TreeExplainer#

class cuml.explainer.TreeExplainer(model, *, data=None, convert_dtype=True)#

Model explainer that calculates Shapley values for the predictions of tree-based models. Shapley values are a method of attributing various input features to a given model prediction.

Uses GPUTreeShap [1] as a back-end to accelerate computation using GPUs.

Different variants of Shapley values exist based on different interpretations of marginalising out (or conditioning on) features. For the “tree_path_dependent” approach, see [2].

For the “interventional” approach, see [3].

We also provide two variants of feature interactions. For the “shapley-interactions” variant of interactions, see [2], for the “shapley-taylor” variant, see [4].

[1]

Mitchell, Rory, Eibe Frank, and Geoffrey Holmes. “GPUTreeShap: massively parallel exact calculation of SHAP scores for tree ensembles.” PeerJ Computer Science 8 (2022): e880.

[2] (1,2)

Lundberg, Scott M., et al. “From local explanations to global understanding with explainable AI for trees.” Nature machine intelligence 2.1 (2020): 56-67.

[3]

Janzing, Dominik, Lenon Minorics, and Patrick Blöbaum. “Feature relevance quantification in explainable AI: A causal problem.” International Conference on artificial intelligence and statistics. PMLR, 2020.

[4]

Sundararajan, Mukund, Kedar Dhamdhere, and Ashish Agarwal. “The Shapley Taylor Interaction Index.” International Conference on Machine Learning. PMLR, 2020.

Parameters:
modelmodel object

The tree based machine learning model. XGBoost, LightGBM, cuml random forest and sklearn random forest models are supported. Categorical features in XGBoost or LightGBM models are natively supported.

dataarray or DataFrame

Optional background dataset to use for marginalising out features. If this argument is supplied, an “interventional” approach is used. Computation time increases with the size of this background data set, consider starting with between 100-1000 examples. If this argument is not supplied, statistics from the tree model are used to marginalise out features (“tree_path_dependent”).

Attributes:
expected_value

expected_value: object

Methods

shap_interaction_values(self, X[, method, ...])

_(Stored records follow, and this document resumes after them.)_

-- ==== Sys2Proof/Machine/Dispatch.lean ====
section
/-!
DEFINITION. The meaning of every command: one direct call of its own definition.
-/
namespace Sys2Proof.Machine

Estimate the SHAP interaction values for a set of samples.

shap_values(self, X[, convert_dtype])

Estimate the SHAP values for a set of samples.

Examples

>>> import numpy as np
>>> import cuml
>>> from cuml.explainer import TreeExplainer
>>> X = np.array([[0.0, 2.0], [1.0, 0.5]])
>>> y = np.array([0, 1])
>>> model = cuml.ensemble.RandomForestRegressor().fit(X, y)
>>> explainer = TreeExplainer(model=model)
>>> shap_values = explainer.shap_values(X)
expected_value#

expected_value: object

shap_interaction_values(self, X, method='shapley-interactions', convert_dtype=True)[source]#

Estimate the SHAP interaction values for a set of samples. For a given row, the SHAP values plus the expected_value attribute sum up to the raw model prediction. ‘Raw model prediction’ means before the application of a link function, for example, the SHAP values of an XGBoost binary classification are in the additive logit space as opposed to probability space.

Interventional feature marginalisation is not supported.

Parameters:
X

A matrix of samples (# samples x # features) on which to explain the model’s output.

method

One of [‘shapley-interactions’, ‘shapley-taylor’]

Returns:
array

Returns a matrix of SHAP values of shape (# classes x # samples x # features x # features).

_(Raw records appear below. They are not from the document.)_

-- ==== Sys2Proof/Certificates/Slice0/Obligations.lean ====
section
/-!
DEFINITION. The statements for the provers.
-/
open Sys2Proof Sys2Proof.Machine

/-- A step runs the command at the front of the queue on the rest of the queue. For every command c and state s whose queue
holds c at the front: step answers exactly what exec answers for c on the same state with the queue's rest. Queueing is the
block's own form: the queue is the model's, not the spec's. Rests on: 95_what_each_step_holds.md. -/
def Obligations.StepTakesFront : Prop :=
  ∀ (c : Instr) (rest : List Instr) (s : State), s.pending = c :: rest → step s = exec c { s with pending := rest }

/-- With no command waiting, one TCLK cycle passes: plant time advances by 20 pt plus the rate's share (model's choice, log
6). That a step with an empty queue is a clock cycle is the model's choice (log 6). In OFF nothing changes. With the root PLL
locked in a mode other than OFF, the counter advances by 20 pt plus the carry of frac plus TIM_RATE over 2^32, frac keeps the
remainder, and the cycle count rises by 1. With the PLL unlocked the counter and frac stand. Rests on: 02_plant_time.md R50,
02_plant_time.md R833. -/
def Obligations.EmptyQueueTicks : Prop :=
  ∀ (s : State), s.pending = [] →
    (s.mode = .off → step s = .next s)
    ∧ (s.mode ≠ .off → s.pwr.pllLocked = false → ∃ t : State, step s = .next t ∧ t.time.now = s.time.now ∧ t.time.frac = s.time.frac)
    ∧ (s.mode ≠ .off → s.pwr.pllLocked = true → ∃ t : State, step s = .next t
        ∧ (t.time.now : Int) = ((s.time.now : Int) + 20 + ((s.time.frac : Int) + signedOf 32 (s.reg Adr.TIM_RATE).toNat) / 2 ^ 32).toNat
            % 2 ^ 64
        ∧ (t.time.frac : Int) = ((s.time.frac : Int) + signedOf 32 (s.reg Adr.TIM_RATE).toNat) % 2 ^ 32
        ∧ t.time.cyc = s.time.cyc + 1)

/-- The state after reset holds its tables in canonical form, lists nothing, and is in CONFIGURE with no command waiting.
State.reset meets State.Canonical, the form that the step keeps (CanonicalKept): registers, hewers, twins and DRAM list
nothing. Every IO register reads its reset value, the mode is CONFIGURE, the queue is empty and nothing has left the device.
The canonical form is the model's own. That a DRAM byte nothing has written reads 0 before contents are first lost is the
model's choice (log 2), and so are the empty tables (log 28) and the empty queue (log 6). Rests on: 98_reader.md. -/
def Obligations.CanonicalAfterReset : Prop :=
  State.reset.Canonical ∧ State.reset.mode = .configure ∧ State.reset.pending = [] ∧ State.reset.out = []
  ∧ (∀ a, State.reset.reg a = BitVec.ofNat 64 (resetAt a)) ∧ (∀ h, State.reset.hew h = Hewer.reset)
  ∧ (∀ a, State.reset.mem.byte a = 0) ∧ State.reset.lode.slots = [] ∧ State.reset.drt.tasks = []

/-- Every step keeps the canonical form of the registers, the hewers, the twins and DRAM. For every state in canonical form,
whatever command waits at the front of its queue and whatever its operands: if step answers next t, then t is in canonical
form. So equal contents of the registers, of the hewers' contexts and of DRAM stay equal data. The form is the model's own;
the statement holds in every state, reached or not. Rests on: 98_reader.md, 06_programmers_model.md R232,
12_caches_ordering_code.md R479. -/
def Obligations.CanonicalKept : Prop :=
  ∀ (s t : State), s.Canonical → step s = .next t → t.Canonical

/-- Only the release of power-on reset changes the device number: every other step leaves it as it is. For every state in
canonical form whose front command, if any, is not PORN_RISE (the release of power-on reset, where the device number is
sampled): if step answers next t, then t has the same device number. Rests on: 20_startup_modes_power.md R720, 00_scope.md R2.
-/
def Obligations.DeviceNumberFixed : Prop :=
  ∀ (s t : State), s.Canonical → (∀ dn v, s.pending.head? ≠ some (.pornRise dn v)) → step s = .next t → t.devnum = s.devnum

/-- The add and subtract class writes the exact sum or difference cut to 64 bits, and its four flags. For every hewer h with
nothing in its way (State.Runs): add, adc, sub, sbc, cmp, addi and cmpi complete with the sum or difference in wd (cmp and
cmpi write none; w0 discards its write), N and Z of the result, C the unsigned carry (for the subtract class: no borrow), V
the signed overflow; the program counter moves on by 4 and nothing else of the state changes but the hewer's event counters.
Rests on: 07_instruction_set.md R275, 07_instruction_set.md R277, 06_programmers_model.md R238, 06_programmers_model.md R235.
-/
def Obligations.IntegerAddSubtract : Prop :=
  ∀ (h : HewerId) (rd ra rb : RegNo) (imm : BitVec 15) (s : State), s.Runs h →
    let x := s.hew h
    let a := x.getW ra
    let b := x.getW rb
    let i := imm.signExtend 64
    let flags := fun (r : Word) (c v : Bool) => nzcvOf r.msb (r == 0) c v
    exec (.add h rd ra rb) s = .next (s.completes h ((x.setW rd (a + b)).setNzcv
        (flags (a + b) (a.uaddOverflow b) (a.saddOverflow b))).next)
    ∧ exec (.adc h rd ra rb) s = .next (s.completes h ((x.setW rd (a + b + BitVec.ofNat 64 (b2n x.flagC))).setNzcv
        (flags (a + b + BitVec.ofNat 64 (b2n x.flagC)) (decide (2 ^ 64 ≤ a.toNat + b.toNat + b2n x.flagC))
          (notSigned64 (a.toInt + b.toInt + b2n x.flagC)))).next)
    ∧ exec (.sub h rd ra rb) s = .next (s.completes h ((x.setW rd (a - b)).setNzcv
        (flags (a - b) (!(a.usubOverflow b)) (a.ssubOverflow b))).next)
    ∧ exec (.sbc h rd ra rb) s = .next (s.completes h ((x.setW rd (a - b - BitVec.ofNat 64 (b2n (!x.flagC)))).setNzcv
        (flags (a - b - BitVec.ofNat 64 (b2n (!x.flagC))) (decide (b.toNat + b2n (!x.flagC) ≤ a.toNat))
          (notSigned64 (a.toInt - b.toInt - b2n (!x.flagC))))).next)
    ∧ exec (.cmp h ra rb) s = .next (s.completes h (x.setNzcv
        (flags (a - b) (!(a.usubOverflow b)) (a.ssubOverflow b))).next)
    ∧ exec (.addi h rd ra imm) s = .next (s.completes h ((x.setW rd (a + i)).setNzcv
        (flags (a + i) (a.uaddOverflow i) (a.saddOverflow i))).next)
    ∧ exec (.cmpi h ra imm) s = .next (s.completes h (x.setNzcv
        (flags (a - i) (!(a.usubOverflow i)) (a.ssubOverflow i))).next)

shap_values(self, X, convert_dtype=True)[source]#

Estimate the SHAP values for a set of samples. For a given row, the SHAP values plus the expected_value attribute sum up to the raw model prediction. ‘Raw model prediction’ means before the application of a link function, for example, the SHAP values of an XGBoost binary classification will be in the additive logit space as opposed to probability space.

Parameters:
X

A matrix of samples (# samples x # features) on which to explain the model’s output.

Returns:
array

Returns a matrix of SHAP values of shape (# classes x # samples x # features).